## AIM OF THE TASK
Your task is to gather the lines below that hold the string "decide".

Saved entries:

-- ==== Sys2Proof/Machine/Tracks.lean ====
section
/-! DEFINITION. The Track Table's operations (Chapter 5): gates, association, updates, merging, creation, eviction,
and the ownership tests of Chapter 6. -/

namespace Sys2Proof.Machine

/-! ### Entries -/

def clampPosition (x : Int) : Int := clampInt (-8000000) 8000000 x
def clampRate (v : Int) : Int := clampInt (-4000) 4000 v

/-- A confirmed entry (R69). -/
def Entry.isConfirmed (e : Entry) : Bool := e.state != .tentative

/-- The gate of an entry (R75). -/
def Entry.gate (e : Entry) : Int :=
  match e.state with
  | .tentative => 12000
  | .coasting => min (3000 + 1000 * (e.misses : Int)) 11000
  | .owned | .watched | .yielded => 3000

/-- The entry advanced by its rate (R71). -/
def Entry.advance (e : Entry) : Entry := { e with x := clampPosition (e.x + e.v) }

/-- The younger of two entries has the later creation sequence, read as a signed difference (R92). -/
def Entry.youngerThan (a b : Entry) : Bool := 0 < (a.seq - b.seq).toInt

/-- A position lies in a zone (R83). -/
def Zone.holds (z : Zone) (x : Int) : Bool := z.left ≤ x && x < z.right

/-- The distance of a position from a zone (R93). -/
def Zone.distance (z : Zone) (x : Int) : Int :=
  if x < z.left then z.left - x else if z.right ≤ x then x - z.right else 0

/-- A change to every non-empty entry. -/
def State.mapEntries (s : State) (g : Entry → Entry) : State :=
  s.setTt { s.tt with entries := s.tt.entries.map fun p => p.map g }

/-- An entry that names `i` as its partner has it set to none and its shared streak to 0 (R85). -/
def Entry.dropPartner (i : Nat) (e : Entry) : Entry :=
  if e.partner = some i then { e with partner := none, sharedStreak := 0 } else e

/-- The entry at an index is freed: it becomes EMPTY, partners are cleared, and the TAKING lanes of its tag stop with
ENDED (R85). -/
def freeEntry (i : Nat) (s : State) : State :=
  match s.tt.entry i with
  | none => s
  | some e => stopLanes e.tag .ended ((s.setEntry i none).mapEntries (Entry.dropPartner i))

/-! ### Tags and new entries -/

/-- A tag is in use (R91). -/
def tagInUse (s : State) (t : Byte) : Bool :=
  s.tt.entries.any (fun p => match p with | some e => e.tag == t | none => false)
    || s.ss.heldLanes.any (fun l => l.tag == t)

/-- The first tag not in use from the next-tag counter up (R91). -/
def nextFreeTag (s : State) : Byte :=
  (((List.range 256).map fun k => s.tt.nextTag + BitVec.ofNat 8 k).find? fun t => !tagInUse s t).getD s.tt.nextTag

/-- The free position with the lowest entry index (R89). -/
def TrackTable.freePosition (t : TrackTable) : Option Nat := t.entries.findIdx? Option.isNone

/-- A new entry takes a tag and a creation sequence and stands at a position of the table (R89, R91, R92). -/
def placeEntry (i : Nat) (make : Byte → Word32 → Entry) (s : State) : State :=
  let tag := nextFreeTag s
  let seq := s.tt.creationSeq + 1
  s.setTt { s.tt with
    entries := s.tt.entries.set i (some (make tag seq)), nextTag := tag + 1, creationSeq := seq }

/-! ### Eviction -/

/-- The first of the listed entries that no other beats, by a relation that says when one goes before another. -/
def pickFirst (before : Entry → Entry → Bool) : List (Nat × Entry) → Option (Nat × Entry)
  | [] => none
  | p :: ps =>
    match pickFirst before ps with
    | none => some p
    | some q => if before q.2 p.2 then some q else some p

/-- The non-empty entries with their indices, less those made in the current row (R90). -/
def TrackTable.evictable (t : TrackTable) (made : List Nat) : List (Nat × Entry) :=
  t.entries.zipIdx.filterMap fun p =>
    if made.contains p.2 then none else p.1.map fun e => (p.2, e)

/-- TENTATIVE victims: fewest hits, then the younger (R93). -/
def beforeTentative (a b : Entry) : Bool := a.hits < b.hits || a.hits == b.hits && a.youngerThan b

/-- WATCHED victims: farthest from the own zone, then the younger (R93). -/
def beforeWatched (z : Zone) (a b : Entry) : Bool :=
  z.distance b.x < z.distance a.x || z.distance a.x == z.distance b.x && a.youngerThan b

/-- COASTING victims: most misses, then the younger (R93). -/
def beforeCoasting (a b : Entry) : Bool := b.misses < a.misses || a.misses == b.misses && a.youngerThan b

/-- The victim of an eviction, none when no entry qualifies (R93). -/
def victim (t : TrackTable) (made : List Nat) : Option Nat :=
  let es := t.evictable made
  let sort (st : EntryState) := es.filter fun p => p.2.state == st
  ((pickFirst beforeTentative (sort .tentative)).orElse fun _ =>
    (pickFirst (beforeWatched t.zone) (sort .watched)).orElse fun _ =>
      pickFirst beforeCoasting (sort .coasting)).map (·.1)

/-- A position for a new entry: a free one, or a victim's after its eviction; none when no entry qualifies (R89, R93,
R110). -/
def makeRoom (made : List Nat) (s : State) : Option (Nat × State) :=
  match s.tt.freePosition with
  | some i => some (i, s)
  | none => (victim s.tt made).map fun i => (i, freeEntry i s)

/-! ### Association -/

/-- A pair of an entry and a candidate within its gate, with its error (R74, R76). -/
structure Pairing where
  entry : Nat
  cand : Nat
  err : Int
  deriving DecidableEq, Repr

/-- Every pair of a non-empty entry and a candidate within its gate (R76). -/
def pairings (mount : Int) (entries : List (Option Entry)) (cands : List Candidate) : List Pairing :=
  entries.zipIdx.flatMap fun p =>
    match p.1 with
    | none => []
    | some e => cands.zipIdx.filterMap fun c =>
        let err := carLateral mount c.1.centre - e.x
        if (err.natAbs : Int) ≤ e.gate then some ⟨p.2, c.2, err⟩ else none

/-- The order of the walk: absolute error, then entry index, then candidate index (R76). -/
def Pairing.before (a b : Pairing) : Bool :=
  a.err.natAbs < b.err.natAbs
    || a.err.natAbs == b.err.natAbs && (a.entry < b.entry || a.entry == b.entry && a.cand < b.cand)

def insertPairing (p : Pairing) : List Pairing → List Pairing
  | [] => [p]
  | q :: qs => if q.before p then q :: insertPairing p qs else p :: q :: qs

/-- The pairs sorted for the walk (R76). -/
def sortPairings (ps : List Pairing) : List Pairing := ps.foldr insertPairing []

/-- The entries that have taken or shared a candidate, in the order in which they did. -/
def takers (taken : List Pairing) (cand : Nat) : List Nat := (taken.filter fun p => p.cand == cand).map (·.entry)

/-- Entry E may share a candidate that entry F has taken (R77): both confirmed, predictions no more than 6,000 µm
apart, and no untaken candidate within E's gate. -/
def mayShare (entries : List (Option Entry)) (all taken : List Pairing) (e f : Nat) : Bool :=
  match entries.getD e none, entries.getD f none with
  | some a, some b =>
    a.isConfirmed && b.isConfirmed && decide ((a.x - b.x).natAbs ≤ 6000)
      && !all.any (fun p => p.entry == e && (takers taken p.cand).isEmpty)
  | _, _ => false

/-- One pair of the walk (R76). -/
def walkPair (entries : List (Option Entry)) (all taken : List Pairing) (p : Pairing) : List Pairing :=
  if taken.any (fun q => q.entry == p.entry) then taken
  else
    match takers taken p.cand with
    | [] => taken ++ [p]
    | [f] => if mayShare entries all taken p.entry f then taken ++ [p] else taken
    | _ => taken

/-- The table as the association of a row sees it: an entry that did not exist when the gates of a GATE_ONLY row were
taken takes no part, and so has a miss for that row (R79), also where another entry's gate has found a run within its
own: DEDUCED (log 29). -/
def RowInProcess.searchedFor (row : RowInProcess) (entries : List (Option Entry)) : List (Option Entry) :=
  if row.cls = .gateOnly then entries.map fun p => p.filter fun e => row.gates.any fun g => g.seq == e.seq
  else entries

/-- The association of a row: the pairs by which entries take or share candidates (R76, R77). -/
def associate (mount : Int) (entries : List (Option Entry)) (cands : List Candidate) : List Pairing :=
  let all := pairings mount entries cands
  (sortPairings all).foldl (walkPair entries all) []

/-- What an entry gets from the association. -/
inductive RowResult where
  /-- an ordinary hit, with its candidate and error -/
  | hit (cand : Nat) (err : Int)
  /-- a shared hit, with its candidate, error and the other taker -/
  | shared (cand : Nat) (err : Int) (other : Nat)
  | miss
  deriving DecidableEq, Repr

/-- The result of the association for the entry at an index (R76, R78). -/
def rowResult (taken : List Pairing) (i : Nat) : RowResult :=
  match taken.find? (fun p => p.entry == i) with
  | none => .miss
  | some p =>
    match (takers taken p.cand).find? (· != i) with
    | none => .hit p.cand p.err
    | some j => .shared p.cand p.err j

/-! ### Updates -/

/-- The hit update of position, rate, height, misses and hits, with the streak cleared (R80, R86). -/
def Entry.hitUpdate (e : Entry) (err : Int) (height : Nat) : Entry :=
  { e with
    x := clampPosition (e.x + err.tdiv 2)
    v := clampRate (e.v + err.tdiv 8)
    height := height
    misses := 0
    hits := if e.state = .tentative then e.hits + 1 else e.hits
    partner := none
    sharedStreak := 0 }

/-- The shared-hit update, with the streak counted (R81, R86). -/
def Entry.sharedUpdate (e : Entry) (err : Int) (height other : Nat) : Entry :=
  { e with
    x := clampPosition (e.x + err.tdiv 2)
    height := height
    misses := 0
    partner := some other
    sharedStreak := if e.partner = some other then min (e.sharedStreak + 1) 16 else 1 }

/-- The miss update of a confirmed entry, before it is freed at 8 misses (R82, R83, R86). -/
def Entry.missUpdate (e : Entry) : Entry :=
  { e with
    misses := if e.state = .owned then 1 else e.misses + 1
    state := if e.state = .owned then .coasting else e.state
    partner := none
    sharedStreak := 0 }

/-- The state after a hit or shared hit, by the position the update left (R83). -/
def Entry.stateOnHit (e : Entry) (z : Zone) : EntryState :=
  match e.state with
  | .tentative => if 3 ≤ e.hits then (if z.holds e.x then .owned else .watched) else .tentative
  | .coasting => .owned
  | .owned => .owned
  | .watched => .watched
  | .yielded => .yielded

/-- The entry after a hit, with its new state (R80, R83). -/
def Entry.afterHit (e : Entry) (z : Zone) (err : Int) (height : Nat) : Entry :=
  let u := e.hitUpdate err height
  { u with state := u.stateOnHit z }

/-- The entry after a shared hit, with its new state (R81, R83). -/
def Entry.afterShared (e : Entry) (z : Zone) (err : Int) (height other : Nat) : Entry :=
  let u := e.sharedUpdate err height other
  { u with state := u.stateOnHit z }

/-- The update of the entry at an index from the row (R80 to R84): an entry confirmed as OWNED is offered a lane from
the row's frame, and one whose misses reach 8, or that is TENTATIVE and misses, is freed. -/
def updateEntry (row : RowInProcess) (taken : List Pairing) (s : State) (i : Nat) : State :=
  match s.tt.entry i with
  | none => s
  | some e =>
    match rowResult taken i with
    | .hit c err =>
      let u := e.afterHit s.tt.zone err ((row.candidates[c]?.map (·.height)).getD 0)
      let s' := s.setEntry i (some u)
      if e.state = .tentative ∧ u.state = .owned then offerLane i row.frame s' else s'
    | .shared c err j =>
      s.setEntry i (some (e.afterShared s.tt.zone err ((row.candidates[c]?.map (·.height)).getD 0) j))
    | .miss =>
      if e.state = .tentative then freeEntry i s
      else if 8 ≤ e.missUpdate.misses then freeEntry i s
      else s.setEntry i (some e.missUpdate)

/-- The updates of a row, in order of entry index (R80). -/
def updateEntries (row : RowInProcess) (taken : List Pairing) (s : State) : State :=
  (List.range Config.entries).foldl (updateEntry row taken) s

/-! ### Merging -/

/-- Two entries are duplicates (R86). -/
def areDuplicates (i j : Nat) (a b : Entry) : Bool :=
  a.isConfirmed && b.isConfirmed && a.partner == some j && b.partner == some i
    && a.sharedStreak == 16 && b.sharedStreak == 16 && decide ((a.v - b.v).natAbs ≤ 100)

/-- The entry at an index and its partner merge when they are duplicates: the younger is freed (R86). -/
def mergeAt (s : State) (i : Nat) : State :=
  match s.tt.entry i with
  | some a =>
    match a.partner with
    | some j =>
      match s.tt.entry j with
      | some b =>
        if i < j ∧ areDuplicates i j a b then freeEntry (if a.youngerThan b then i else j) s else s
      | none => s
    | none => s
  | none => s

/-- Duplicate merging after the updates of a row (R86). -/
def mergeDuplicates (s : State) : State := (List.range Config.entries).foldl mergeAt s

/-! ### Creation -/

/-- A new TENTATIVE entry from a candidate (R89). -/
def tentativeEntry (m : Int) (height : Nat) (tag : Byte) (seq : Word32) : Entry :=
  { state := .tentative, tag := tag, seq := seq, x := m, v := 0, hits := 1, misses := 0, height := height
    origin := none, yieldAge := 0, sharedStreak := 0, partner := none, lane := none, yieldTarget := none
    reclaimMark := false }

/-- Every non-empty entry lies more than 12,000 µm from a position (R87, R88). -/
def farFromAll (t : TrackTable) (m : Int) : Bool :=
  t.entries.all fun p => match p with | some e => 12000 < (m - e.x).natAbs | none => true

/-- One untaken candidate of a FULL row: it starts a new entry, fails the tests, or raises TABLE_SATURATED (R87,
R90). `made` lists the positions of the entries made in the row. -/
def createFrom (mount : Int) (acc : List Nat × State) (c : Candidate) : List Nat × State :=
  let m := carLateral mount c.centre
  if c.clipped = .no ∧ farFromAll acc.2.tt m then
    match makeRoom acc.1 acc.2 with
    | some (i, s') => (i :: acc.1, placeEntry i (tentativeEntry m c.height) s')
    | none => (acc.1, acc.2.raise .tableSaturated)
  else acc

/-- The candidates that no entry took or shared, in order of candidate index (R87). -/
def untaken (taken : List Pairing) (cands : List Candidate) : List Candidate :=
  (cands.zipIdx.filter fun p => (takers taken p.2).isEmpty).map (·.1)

## WORKED SOLUTION
    a.isConfirmed && b.isConfirmed && decide ((a.x - b.x).natAbs ≤ 6000)
    && a.sharedStreak == 16 && b.sharedStreak == 16 && decide ((a.v - b.v).natAbs ≤ 100)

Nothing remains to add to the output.